I've started to design and build my own 3D printer from scratch. It is a very good exercise as it covers a very large number of fields:

Computer Aided Design (CAD)

This is almost a mandatory step nowadays to optimize the space usage, detect assembly problems, quickly test concepts and answer some specific questions such as how big will it be and what will be the print volume.

It is also an excellent tool to generate drawings that are sometimes required by suppliers. All the aluminum plates for instance are 5 mm laser cut aluminum sheets that required drawings to be sent to the supplier.

I used Design Spark Mechanical 2.0 (free version of Space Claim) and FreeCAD as these are freewares. If I had a licence, I would have used Catia, PTC Creo or Solidworks but I must admit that Design Spark Mechanical has impressive features for a free software.

Simulation tools

To answer certain questions, there are only two ways. Experimenting or simulating.

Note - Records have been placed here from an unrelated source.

/-- One token out of each FIFO into the engine that PB names; none when one is missing. -/
def Tokens.pop (t : Tokens) (c : Cls) (pb : BitVec 2) : Option Tokens :=
  let (a, b) := match c with
    | .vxe => (t.ldeVxe, t.steVxe)
    | .lde => (0, t.vxeLde)
    | .ste => (t.vxeSte, 0)
    | .other => (0, 0)
  if (bit pb 0 && a == 0) || (bit pb 1 && b == 0) then none
  else
    let x := b2n (bit pb 0)
    let y := b2n (bit pb 1)
    some (match c with
      | .vxe => { t with ldeVxe := t.ldeVxe - x, steVxe := t.steVxe - y }
      | .lde => { t with vxeLde := t.vxeLde - y }
      | .ste => { t with vxeSte := t.vxeSte - x }
      | .other => t)

/-- One token into each FIFO out of the engine that PA names; none when one is full (8). -/
def Tokens.push (t : Tokens) (c : Cls) (pa : BitVec 2) : Option Tokens :=
  let (a, b) := match c with
    | .vxe => (t.vxeLde, t.vxeSte)
    | .lde => (0, t.ldeVxe)
    | .ste => (t.steVxe, 0)
    | .other => (0, 0)
  if (bit pa 0 && decide (8 ≤ a)) || (bit pa 1 && decide (8 ≤ b)) then none
  else
    let x := b2n (bit pa 0)
    let y := b2n (bit pa 1)
    some (match c with
      | .vxe => { t with vxeLde := t.vxeLde + x, vxeSte := t.vxeSte + y }
      | .lde => { t with ldeVxe := t.ldeVxe + y }
      | .ste => { t with steVxe := t.steVxe + x }
      | .other => t)

/-- An engine has an entry that still waits to push its tokens. -/
def Core.retiring (k : Core) (c : Cls) : Bool := k.retire.any (fun r => decide (r.1 = c))

/-- Completed entries push their tokens, oldest first, and wait where a FIFO is full. -/
def execEngineEntryComplete (c : CoreId) (s : State) : Out :=
  .next (s.updCore c (fun k =>
    k.retire.foldl (fun k r =>
      if k.retiring r.1 then { k with retire := k.retire ++ [r] }
      else match Tokens.push k.tokens r.1 r.2 with
        | some t => { k with tokens := t }
        | none => { k with retire := k.retire ++ [r] }) { k with retire := [] }))

/-! ## Start of a vector entry (08 R130) -/

/-- The vector engine may start its oldest entry. -/
def vxeReady (k : Core) : Bool :=
  match k.vxeQ with
  | q :: _ => !k.retiring .vxe && (Tokens.pop k.tokens .vxe (pbOf q)).isSome
  | [] => false

/-- The result of a started entry in flight, written in step 6 of cycle s + X + Rd - 1. -/
def vxePend (o : VOut) (q : QEntry) : Pend :=
  { unit := .vxe, dst := o.dst, val := o.val, rem := o.x + o.rd - 1, berth := q.berth, addr := q.addr, id := q.id,
    flags := o.flags, tok := paOf q }

def execVxeEntryStart (c : CoreId) (s : State) : Out :=
  match (s.core c).vxeQ with
  | q :: r =>
    if vxeReady (s.core c) then
      .next (s.updCore c (fun k =>
        { k with vxeQ := r, tokens := (Tokens.pop k.tokens .vxe (pbOf q)).getD k.tokens,
                 inflight := k.inflight ++ [vxePend (vxeOut k q) q] }))
    else .next s
  | [] => .next s

/-! ## Writeback (02 R22 step 6, R23, 03 R29 to R32, 04 R58, 06 R84) -/

/-- A push into a main-file name: FIFO_OVF where it is full. -/
def pushV (c : CoreId) (n : Fin 1024) (e : VEntry) (s : State) : Option State :=
  if (s.vFifo c n).length < fifoDepth then some (s.setVFifo c n (s.vFifo c n ++ [e])) else none

/-- A push into a scalar name of a berth. -/
def pushS (c : CoreId) (b : BerthId) (n : Fin 64) (v : W64) (s : State) : Option State :=
  if ((s.berth c b).s.get n).length < fifoDepth then
    some (s.updBerth c b (fun x => x.setS n (x.s.get n ++ [v])))
  else none

/-- The destination of a result is written, none when its FIFO is full. -/
def writeDst (c : CoreId) (b : BerthId) (d : Dst) (v : RVal) (s : State) : Option State :=
  match d, v with
  | .none, _ => some s
  | .s n, .s x => pushS c b n x s
  | .v n, .v e => pushV c n e s
  | .opf n, .v e => some (s.updCore c (fun k => { k with opf := k.opf.set n.val e n.isLt, fileBad := k.fileBad.filter (· ≠ 256 + n.val) }))
  | .p n, .pred x _ => some (s.updBerth c b (fun y => y.setP n x))
  | .m n, .m x => some (s.updCore c (fun k => { k with masks := k.masks.set n.val x n.isLt }))
  | _, _ => some s

/-- The latch of a result's unit (03 R32, 07 R101, R123, R124, 08 R130). -/
def writeLatch (c : CoreId) (b : BerthId) (u : ResUnit) (v : RVal) (s : State) : State :=
  match u, v with
  | .seq, .s x | .vxe, .s x => s.updBerth c b (fun y => { y with ls := x })
  | .seq, .pred x true => s.updBerth c b (fun y => { y with ls := BitVec.ofNat 64 (b2n x) })
  | .vxe, .v e => s.updCore c (fun k => { k with lv := e, fileBad := k.fileBad.filter (· ≠ 264) })
  | .lde, .v e => s.updCore c (fun k => { k with ll := e, fileBad := k.fileBad.filter (· ≠ 265) })
  | _, _ => s

/-- The entry whose last result this is has completed. -/
def Core.done (k : Core) (r : Pend) : Core :=
  if r.tok = 0 then k
  else { k with retire := k.retire ++ [(match r.unit with | .vxe => Cls.vxe | .lde => Cls.lde | .seq => Cls.other, r.tok)] }

/-- The results in flight on a core wait for the RTT of a berth with the cycles that they had left, as at a pre-emption: those
due after this cycle, load pushes that wait for room with what is due behind them, and what the load engine's started entry
has still to give (03 R30, R41, 09 R156, 20 R315). REM has eight bits. -/
def Core.holdResults (b : BerthId) (k : Core) : Core :=
  let late := fun (x : Pend) => decide (x.rem ≠ 0) || (decide (x.unit = .lde) && !k.ldPush.isEmpty)
  let kept := k.ldPush.map (fun x => { x with rem := 0 })
    ++ (k.inflight.filter late).map (fun x => { x with rem := min (x.rem - 1) 255 })
  { k.updBerth b (fun x => { x with held := x.held ++ kept }) with
    inflight := k.inflight.filter (fun x => !late x), ldPush := [],
    lde := k.lde.map (fun a => if a.hold.isSome then a else { a with hold := some b, age := 0 }) }

/-- A push finds its FIFO full: the result is discarded, none of its flags is raised (DESIGN CHOICE, log 55), and its berth
traps with destination slot 0, EPC naming the word that it would issue next, the waiting word where it waits (DESIGN CHOICE,
log 55); every other result in flight waits for the berth's RTT (03 R30, R41). The entry whose result is discarded has completed all the
same, and pushes its tokens (DESIGN CHOICE, log 80). A berth that has exited takes no trap. -/
def overflow (c : CoreId) (r : Pend) (s : State) : State :=
  let s := s.updCore c (fun k => k.done r)
  if (s.berth c r.berth).exited then s
  else
    let x := s.berth c r.berth
    (takeTrap c r.berth .fifoOvf 0 r.addr x.pc x.pc (s.updCore c (Core.holdResults r.berth))).updBerth c r.berth (fun y =>
      { y with handlers := .ovf x.held.length :: x.handlers })

/-- A result of the sequencer or the vector pipe is written, and raises its flags; a snapshot entry whose flags FPF took at its
pre-emption raises them here again (DESIGN CHOICE, log 55). Of TSR's two scalars a full first FIFO discards both, and a
full second one only the second (07 R114). -/
def writeback (c : CoreId) (r : Pend) (s : State) : State :=
  match r.dst, r.val with
  | .s2 n m, .pair x y =>
    match pushS c r.berth n x s with
    | none => overflow c r s
    | some t =>
      let t := writeLatch c r.berth r.unit (.s x) t
      match pushS c r.berth m y t with
      | none => overflow c r t
      | some u => u.updCore c (fun k => k.done r)
  | d, v =>
    match writeDst c r.berth d v s with
    | some t => (writeLatch c r.berth r.unit v t).updCore c (fun k => (k.raise r.flags).done r)
    | none => overflow c r s

/-- A load result is written into its destination and LL; held where its FIFO is full (03 R30, R32). -/
def loadback (c : CoreId) (r : Pend) (s : State) : Option State :=
  (writeDst c r.berth r.dst r.val s).map (fun t =>
    (writeLatch c r.berth r.unit r.val t).updCore c (fun k => (k.raise r.flags).done r))

/-- Held pushes of the load engine go on while there is room, oldest first. -/
def loadPushes (c : CoreId) : List Pend → State → State
  | [], s => s
  | r :: rest, s =>
    match loadback c r s with
    | some t => loadPushes c rest t
    | none => s.updCore c (fun k => { k with ldPush := r :: rest })

/-- The results due now, of one unit. -/
def due (u : ResUnit) (l : List Pend) : List Pend := l.filter (fun r => decide (r.unit = u ∧ r.rem = 0))

/-- Take the next due result of a unit out of flight. -/
def takeDue (u : ResUnit) (k : Core) : Option (Pend × Core) :=
  match due u k.inflight with
  | r :: _ => some (r, { k with inflight := k.inflight.erase r })
  | [] => none

/-- Write the results of a unit due in this cycle, in start order. -/
def writeUnit (c : CoreId) (u : ResUnit) : Nat → State → State
  | 0, s => s
  | n + 1, s =>
    match takeDue u (s.core c) with
    | some (r, k) => writeUnit c u n (writeback c r (s.setCore c k))
    | none => s

/-- Step 6 of a core's cycle: sequencer, vector pipe, load engine. A load push behind a held one joins it. -/
def execResultWriteback (c : CoreId) (s : State) : Out :=
  let s := writeUnit c .seq 128 s
  let s := writeUnit c .vxe 128 s
  let l := (s.core c).ldPush ++ due .lde (s.core c).inflight
  let s := s.updCore c (fun k =>
    { k with ldPush := [], inflight := k.inflight.filter (fun r => !decide (r.unit = .lde ∧ r.rem = 0)) })
  let s := loadPushes c l s
  .next (s.updCore c (fun k => { k with inflight := k.inflight.map (fun r => { r with rem := r.rem - 1 }) }))

/-- A push held by back-pressure goes on once a pop has made room (02 R23, 03 R30). -/
def execEnginePushResume (c : CoreId) (s : State) : Out :=
  .next (loadPushes c (s.core c).ldPush (s.updCore c (fun k => { k with ldPush := [] })))

end Sys2Proof.Machine
end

For the heat bed, I wanted to know in advance how aluminum would compare to glass in terms of temperature distribution, deformation under heat and heat up time. Most 3D printers have either glass heatbeds or PCB heatbeds. When printing advanced materials with higher temperatures, glass heatbeds are usually preferred. I didn't find many printers with aluminum heatbeds. This made me wonder as to me, aluminum would definitely be a more appropriate material, but perhaps the deformation was too high when heated compared to glass?

I used Code Aster which unfortunately only runs under Linux but is an incredible multi-physics simulation engine.

Mechatronics

Designing mechanical parts is one thing, but having mechanisms actuated by motors is a whole different field.

The motors must be dimensioned properly (torque, speed, precision...), the electronics must be compatible (voltage, power, precision, cooling...) and the whole system must be programmed.

Here is the components I used:

- Nema 17 Stepper Motor 45Ncm 2A 4-wire

- DRV8825 Stepper Motor Driver Module 2.5A

- Arduino Due R3 SAM3X8E 32-bit ARM Cortex-M

- Pololu Shield Ramps-fd Controller Control Board

- Repetier firmware + software

I was able to move the print head in all directions but I was still struggling a little with the speed. The motion wasn't as smooth and quick as expected and I am suspecting the DRV8825 stepper driver to be the issue. I haven't had time to trouble shoot it though.

Electronics

When building a 3D printer, electronics are an essential part of it. Even without building the circuit boards from scratch, it is important to understand the schematics of the board, find the proper connections by referring to the pin and wiring diagrams and perform some troubleshooting and tuning on some of the components. Such a project is an excellent way to understand how electronic circuits are designed and to reinforce the theoretical knowledge about electronics and electricity acquired at school.

Programming

Even though there are firmwares available for most electronics, it is necessary to at least understand the code and even make some adjustments to it. The Arduinos boards run on C++ and the machine code is G-code. Some custom routines need to be programmed specific for the printer such as the homing routine or calibration routine.

Woodworking

It helps to have a carpenter in the family. This unique printer deserves a unique style. The covers hiding the electronics and the columns for the opening mechanism are made out of massive cherry wood.

Make or Buy decisions

Theoretically, everything can be self-made, but what is the added value? This question is important, as self made requires a lot of time compared to buying the item. The price, availability, complexity and quality have all to be taken into consideration in order to make the right choice.

I decided to buy the precision rods, all the electronics, the motors, the print head and contracted someone to laser-cut some aluminum parts according to my drawings. The rest is pretty much made from scratch.